Thought I would share some pictures of Khal I took last spring, i'm in LOVE with this stallion. I will be visiting him again tomorrow as I'm breeding my mare to him.  He is owned by Inland Farms.


----------



## CheyAut (Nov 26, 2008)

^ Beautiful!!


----------



## BlueJayWay (Feb 8, 2010)

> Alada Baskin I is her dad,


That's my horses Grandfather. =]


----------



## HGEsquire (Feb 21, 2010)

Here is a few of ours...moving photos:
GA E-Khwaytor, aka 'Player', HG Esquire+, and Evan Almighty: 







Reserve National Champions Sired by HG Esquire+ 

Denise Gainey


----------



## trailhorserider (Oct 13, 2009)

My first and second horses were Arabians. Unfortunately they got old and passed away.  Gucci, the bay, was my first horse. Belgia, the gray, my second.
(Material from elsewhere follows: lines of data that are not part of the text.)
/-- R117, R118, R439, R441: the order reaches a team of a cluster that is being pre-empted, and takes its threads back
before the instructions they only wait at; a team that has stopped leaves its core, and its cluster keeps it; the old cores
write back what they hold of a cluster that is bound elsewhere; and a rebound cluster is restored. -/
def Obligations.PreemptionEvents : Prop :=
  ∀ (s : State),
    let q := s.subj.id
    (∀ c, let m := s.team q
      s.clusters.find m.cluster = some c → c.state = .stopping → m.kind = .user → m.bind.state = .runnable →
      s.issue = [] → s.held = [] → s.ops = [] → s.copies = [] → (∀ a ∈ s.accs, a.kind ≠ .persist) →
      (∀ g, (s.group g).rdv = none ∧ (s.group g).copyRdv = none ∧ (s.group g).quads = []) →
      Becomes .preemptionOrder s (fun t =>
        t = { s with teams := t.teams, groups := t.groups, threads := t.threads, wft := t.wft } ∧
        t.team q = { m with stopping := true, bind := { m.bind with state := .preempted } } ∧
        (∀ g, t.group g = s.group g) ∧
        ∀ u, t.thread u = if u ∈ s.threadsOf q ∧ atRendezvous (s.thread u).waitFor = true then
          { s.thread u with pc := (s.thread u).runPc, waitFor := .nothing, tstate := .run } else s.thread u)) ∧
    (∀ c m, s.clusters.find q = some c → c.members[s.subj.b]? = some m → m.exited = false → m.savedTeam = none →
      let k := teamKey m.core m.entry
      (s.team k).cluster = q → (s.team k).bind.team = s.subj.b → s.teamStopped k = true → s.Unwatched →
      Becomes .teamStopped s (fun t => t.teams.find k = none ∧ (∀ g ∈ s.groupsOf k, t.groups.find g = none) ∧
        ∃ c' m', t.clusters.find q = some c' ∧ c'.members[s.subj.b]? = some m' ∧ m'.savedTeam.isSome = true)) ∧
    (∀ c, s.clusters.find q = some c → c.state = .bound → c.writeback = true → Becomes .rebindWritebackDone s (fun t =>
      s.PutsCluster q { c with writeback := false } t ∧
        ∀ l ∈ t.lines, ∀ m ∈ c.members, oldLine (s.ctxOfCluster q) m l = false)) ∧
    (∀ c m x, let k := teamKey m.core m.entry
      s.clusters.find q = some c → c.state = .bound → c.rebound = true → c.writeback = false → c.members = [m] →
      m.savedTeam = some x → m.entry < 192 → (s.team k).kind = .user →
      (∀ p ∈ m.savedThreads, p.2.waitFor = .nothing) → s.copies = [] → s.quar = [] → s.Unwatched → s.requests = [] →
      s.unitsRoom (s.ctxOfCluster q) c = true → s.ctxFree (s.ctxOfCluster q) = true →
      Becomes .rebindRestore s (fun t =>
        (∃ c' m', t.clusters.find q = some c' ∧ c'.rebound = false ∧ c'.members = [m'] ∧ m'.savedTeam = none ∧ m'.saveBase = 0) ∧
        ∀ i, i < 128 → (s.team k).bind.slots.getLsbD i = true →
          (t.group (groupKey m.core i)).live = true ∧ (t.group (groupKey m.core i)).team = k))
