theorem uaddi (d : BitVec 3) (a : BitVec 3) (i : BitVec 17) : Statement (.uaddi d a i) := by
  have shape : decodeMicroShape (encode (.uaddi d a i)) = some (.uaddi d a i) := by
    obtain ⟨hw, f0, f1, f2, f3, f4⟩ := lay18 (encode (.uaddi d a i)) (9#6) d a (0#3) i rfl
    generalize encode (.uaddi d a i) = wd at hw f0 f1 f2 f3 f4 ⊢
    simp [decodeMicroShape, f0, f1, f2, f3, f4]
  exact ⟨fun m => (Bool.false_ne_true m).elim, fun _ b => decodeMicro_shape shape b⟩

theorem umovi (d : BitVec 3) (i : BitVec 17) : Statement (.umovi d i) := by
  have shape : decodeMicroShape (encode (.umovi d i)) = some (.umovi d i) := by
    obtain ⟨hw, f0, f1, f2, f3⟩ := lay19 (encode (.umovi d i)) (10#6) d (0#6) i rfl
    generalize encode (.umovi d i) = wd at hw f0 f1 f2 f3 ⊢
    simp [decodeMicroShape, f0, f1, f2, f3]
  exact ⟨fun m => (Bool.false_ne_true m).elim, fun _ b => decodeMicro_shape shape b⟩

theorem uhi (d : BitVec 3) (a : BitVec 3) (i : BitVec 17) : Statement (.uhi d a i) := by
  have shape : decodeMicroShape (encode (.uhi d a i)) = some (.uhi d a i) := by
    obtain ⟨hw, f0, f1, f2, f3, f4⟩ := lay18 (encode (.uhi d a i)) (11#6) d a (0#3) i rfl
    generalize encode (.uhi d a i) = wd at hw f0 f1 f2 f3 f4 ⊢
    simp [decodeMicroShape, f0, f1, f2, f3, f4]
  exact ⟨fun m => (Bool.false_ne_true m).elim, fun _ b => decodeMicro_shape shape b⟩

theorem ufadd (d : BitVec 3) (a : BitVec 3) (b : BitVec 3) (t : BitVec 4) (r : BitVec 3) (s : Bool) : Statement (.ufadd d a b t r s) := by
  have shape : decodeMicroShape (encode (.ufadd d a b t r s)) = some (.ufadd d a b t r s) := by
    obtain ⟨hw, b6, f0, f1, f2, f3, f4, f5, f6, f7⟩ := lay20 (encode (.ufadd d a b t r s)) (16#6) d a b t r s (0#9) rfl
    generalize encode (.ufadd d a b t r s) = wd at hw f0 f1 f2 f3 f4 f5 f6 f7 ⊢
    simp [decodeMicroShape, f0, f1, f2, f3, f4, f5, f6, f7]
  exact ⟨fun m => (Bool.false_ne_true m).elim, fun _ b => decodeMicro_shape shape b⟩

theorem ufsub (d : BitVec 3) (a : BitVec 3) (b : BitVec 3) (t : BitVec 4) (r : BitVec 3) (s : Bool) : Statement (.ufsub d a b t r s) := by
  have shape : decodeMicroShape (encode (.ufsub d a b t r s)) = some (.ufsub d a b t r s) := by
    obtain ⟨hw, b6, f0, f1, f2, f3, f4, f5, f6, f7⟩ := lay20 (encode (.ufsub d a b t r s)) (17#6) d a b t r s (0#9) rfl
    generalize encode (.ufsub d a b t r s) = wd at hw f0 f1 f2 f3 f4 f5 f6 f7 ⊢
    simp [decodeMicroShape, f0, f1, f2, f3, f4, f5, f6, f7]
  exact ⟨fun m => (Bool.false_ne_true m).elim, fun _ b => decodeMicro_shape shape b⟩

theorem ufmul (d : BitVec 3) (a : BitVec 3) (b : BitVec 3) (t : BitVec 4) (r : BitVec 3) (s : Bool) : Statement (.ufmul d a b t r s) := by
  have shape : decodeMicroShape (encode (.ufmul d a b t r s)) = some (.ufmul d a b t r s) := by
    obtain ⟨hw, b6, f0, f1, f2, f3, f4, f5, f6, f7⟩ := lay20 (encode (.ufmul d a b t r s)) (18#6) d a b t r s (0#9) rfl
    generalize encode (.ufmul d a b t r s) = wd at hw f0 f1 f2 f3 f4 f5 f6 f7 ⊢
    simp [decodeMicroShape, f0, f1, f2, f3, f4, f5, f6, f7]
  exact ⟨fun m => (Bool.false_ne_true m).elim, fun _ b => decodeMicro_shape shape b⟩

theorem ufma (d : BitVec 3) (a : BitVec 3) (b : BitVec 3) (t : BitVec 4) (r : BitVec 3) (s : Bool) : Statement (.ufma d a b t r s) := by
  have shape : decodeMicroShape (encode (.ufma d a b t r s)) = some (.ufma d a b t r s) := by
    obtain ⟨hw, b6, f0, f1, f2, f3, f4, f5, f6, f7⟩ := lay20 (encode (.ufma d a b t r s)) (19#6) d a b t r s (0#9) rfl
    generalize encode (.ufma d a b t r s) = wd at hw f0 f1 f2 f3 f4 f5 f6 f7 ⊢
    simp [decodeMicroShape, f0, f1, f2, f3, f4, f5, f6, f7]
  exact ⟨fun m => (Bool.false_ne_true m).elim, fun _ b => decodeMicro_shape shape b⟩

theorem ufmin (d : BitVec 3) (a : BitVec 3) (b : BitVec 3) (t : BitVec 4) : Statement (.ufmin d a b t) := by
  have shape : decodeMicroShape (encode (.ufmin d a b t)) = some (.ufmin d a b t) := by
    obtain ⟨hw, f0, f1, f2, f3, f4, f5⟩ := lay21 (encode (.ufmin d a b t)) (20#6) d a b t (0#13) rfl
    generalize encode (.ufmin d a b t) = wd at hw f0 f1 f2 f3 f4 f5 ⊢
    simp [decodeMicroShape, f0, f1, f2, f3, f4, f5]
  exact ⟨fun m => (Bool.false_ne_true m).elim, fun _ b => decodeMicro_shape shape b⟩

theorem ufmax (d : BitVec 3) (a : BitVec 3) (b : BitVec 3) (t : BitVec 4) : Statement (.ufmax d a b t) := by
  have shape : decodeMicroShape (encode (.ufmax d a b t)) = some (.ufmax d a b t) := by
    obtain ⟨hw, f0, f1, f2, f3, f4, f5⟩ := lay21 (encode (.ufmax d a b t)) (21#6) d a b t (0#13) rfl
    generalize encode (.ufmax d a b t) = wd at hw f0 f1 f2 f3 f4 f5 ⊢
    simp [decodeMicroShape, f0, f1, f2, f3, f4, f5]
  exact ⟨fun m => (Bool.false_ne_true m).elim, fun _ b => decodeMicro_shape shape b⟩

theorem ucvt (d : BitVec 3) (a : BitVec 3) (t : BitVec 4) (r : BitVec 3) (s : Bool) (u : BitVec 4) : Statement (.ucvt d a t r s u) := by
  have shape : decodeMicroShape (encode (.ucvt d a t r s u)) = some (.ucvt d a t r s u) := by
    obtain ⟨hw, b6, f0, f1, f2, f3, f4, f5, f6, f7, f8⟩ := lay22 (encode (.ucvt d a t r s u)) (22#6) d a (0#3) t r s u (0#5) rfl
    generalize encode (.ucvt d a t r s u) = wd at hw f0 f1 f2 f3 f4 f5 f6 f7 f8 ⊢
    simp [decodeMicroShape, f0, f1, f2, f3, f4, f5, f6, f7, f8]
  exact ⟨fun m => (Bool.false_ne_true m).elim, fun _ b => decodeMicro_shape shape b⟩

theorem ucmp (d : BitVec 3) (a : BitVec 3) (b : BitVec 3) (t : BitVec 4) (c : BitVec 4) : Statement (.ucmp d a b t c) := by
  have shape : decodeMicroShape (encode (.ucmp d a b t c)) = some (.ucmp d a b t c) := by
    obtain ⟨hw, f0, f1, f2, f3, f4, f5, f6⟩ := lay23 (encode (.ucmp d a b t c)) (24#6) d a b t c (0#9) rfl
    generalize encode (.ucmp d a b t c) = wd at hw f0 f1 f2 f3 f4 f5 f6 ⊢
    simp [decodeMicroShape, f0, f1, f2, f3, f4, f5, f6]
  exact ⟨fun m => (Bool.false_ne_true m).elim, fun _ b => decodeMicro_shape shape b⟩

theorem urdv (h' : BitVec 3) (s : BitVec 2) (o : BitVec 4) (w : BitVec 2) : Statement (.urdv h' s o w) := by
  have shape : decodeMicroShape (encode (.urdv h' s o w)) = some (.urdv h' s o w) := by
    obtain ⟨hw, f0, f1, f2, f3, f4, f5⟩ := lay24 (encode (.urdv h' s o w)) (32#6) h' s o w (0#15) rfl
    generalize encode (.urdv h' s o w) = wd at hw f0 f1 f2 f3 f4 f5 ⊢
    simp [decodeMicroShape, f0, f1, f2, f3, f4, f5]
  exact ⟨fun m => (Bool.false_ne_true m).elim, fun _ b => decodeMicro_shape shape b⟩

theorem uwrv (h' : BitVec 3) (o : BitVec 4) (w : BitVec 2) : Statement (.uwrv h' o w) := by
  have shape : decodeMicroShape (encode (.uwrv h' o w)) = some (.uwrv h' o w) := by
    obtain ⟨hw, f0, f1, f2, f3, f4, f5⟩ := lay24 (encode (.uwrv h' o w)) (33#6) h' (0#2) o w (0#15) rfl
    generalize encode (.uwrv h' o w) = wd at hw f0 f1 f2 f3 f4 f5 ⊢
    simp [decodeMicroShape, f0, f1, f2, f3, f4, f5]
  exact ⟨fun m => (Bool.false_ne_true m).elim, fun _ b => decodeMicro_shape shape b⟩

theorem urdk (h' : BitVec 3) (k : BitVec 6) : Statement (.urdk h' k) := by
  have shape : decodeMicroShape (encode (.urdk h' k)) = some (.urdk h' k) := by
    obtain ⟨hw, f0, f1, f2, f3⟩ := lay19 (encode (.urdk h' k)) (34#6) h' k (0#17) rfl
    generalize encode (.urdk h' k) = wd at hw f0 f1 f2 f3 ⊢
    simp [decodeMicroShape, f0, f1, f2, f3]
  exact ⟨fun m => (Bool.false_ne_true m).elim, fun _ b => decodeMicro_shape shape b⟩

theorem uld (h' : BitVec 3) (a : BitVec 3) (z : BitVec 2) (i : BitVec 17) : Statement (.uld h' a z i) := by
  have shape : decodeMicroShape (encode (.uld h' a z i)) = some (.uld h' a z i) := by
    obtain ⟨hw, f0, f1, f2, f3, f4, f5⟩ := lay25 (encode (.uld h' a z i)) (40#6) h' a z (0#1) i rfl
    generalize encode (.uld h' a z i) = wd at hw f0 f1 f2 f3 f4 f5 ⊢
    simp [decodeMicroShape, f0, f1, f2, f3, f4, f5]
  exact ⟨fun m => (Bool.false_ne_true m).elim, fun _ b => decodeMicro_shape shape b⟩

theorem uprobe (a : BitVec 3) (z : BitVec 2) (i : BitVec 17) : Statement (.uprobe a z i) := by
  have shape : decodeMicroShape (encode (.uprobe a z i)) = some (.uprobe a z i) := by
    obtain ⟨hw, f0, f1, f2, f3, f4, f5⟩ := lay25 (encode (.uprobe a z i)) (41#6) (0#3) a z (0#1) i rfl
    generalize encode (.uprobe a z i) = wd at hw f0 f1 f2 f3 f4 f5 ⊢
    simp [decodeMicroShape, f0, f1, f2, f3, f4, f5]
  exact ⟨fun m => (Bool.false_ne_true m).elim, fun _ b => decodeMicro_shape shape b⟩

theorem ust (h' : BitVec 3) (a : BitVec 3) (z : BitVec 2) (i : BitVec 17) : Statement (.ust h' a z i) := by
  have shape : decodeMicroShape (encode (.ust h' a z i)) = some (.ust h' a z i) := by
    obtain ⟨hw, f0, f1, f2, f3, f4, f5⟩ := lay25 (encode (.ust h' a z i)) (42#6) h' a z (0#1) i rfl
    generalize encode (.ust h' a z i) = wd at hw f0 f1 f2 f3 f4 f5 ⊢
    simp [decodeMicroShape, f0, f1, f2, f3, f4, f5]
  exact ⟨fun m => (Bool.false_ne_true m).elim, fun _ b => decodeMicro_shape shape b⟩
Gucci was of Polish breeding, Belgia, Egyptian.


----------



## barebackcowgirl99 (May 27, 2009)

i absolutly love the look of arabs but i dont like rideing them, my step dad use to do endurence on them and he has alot of them out on a properyt....... i just stick to rideing my favourite breeds wich are tb, qh and welsh mountain ponys


----------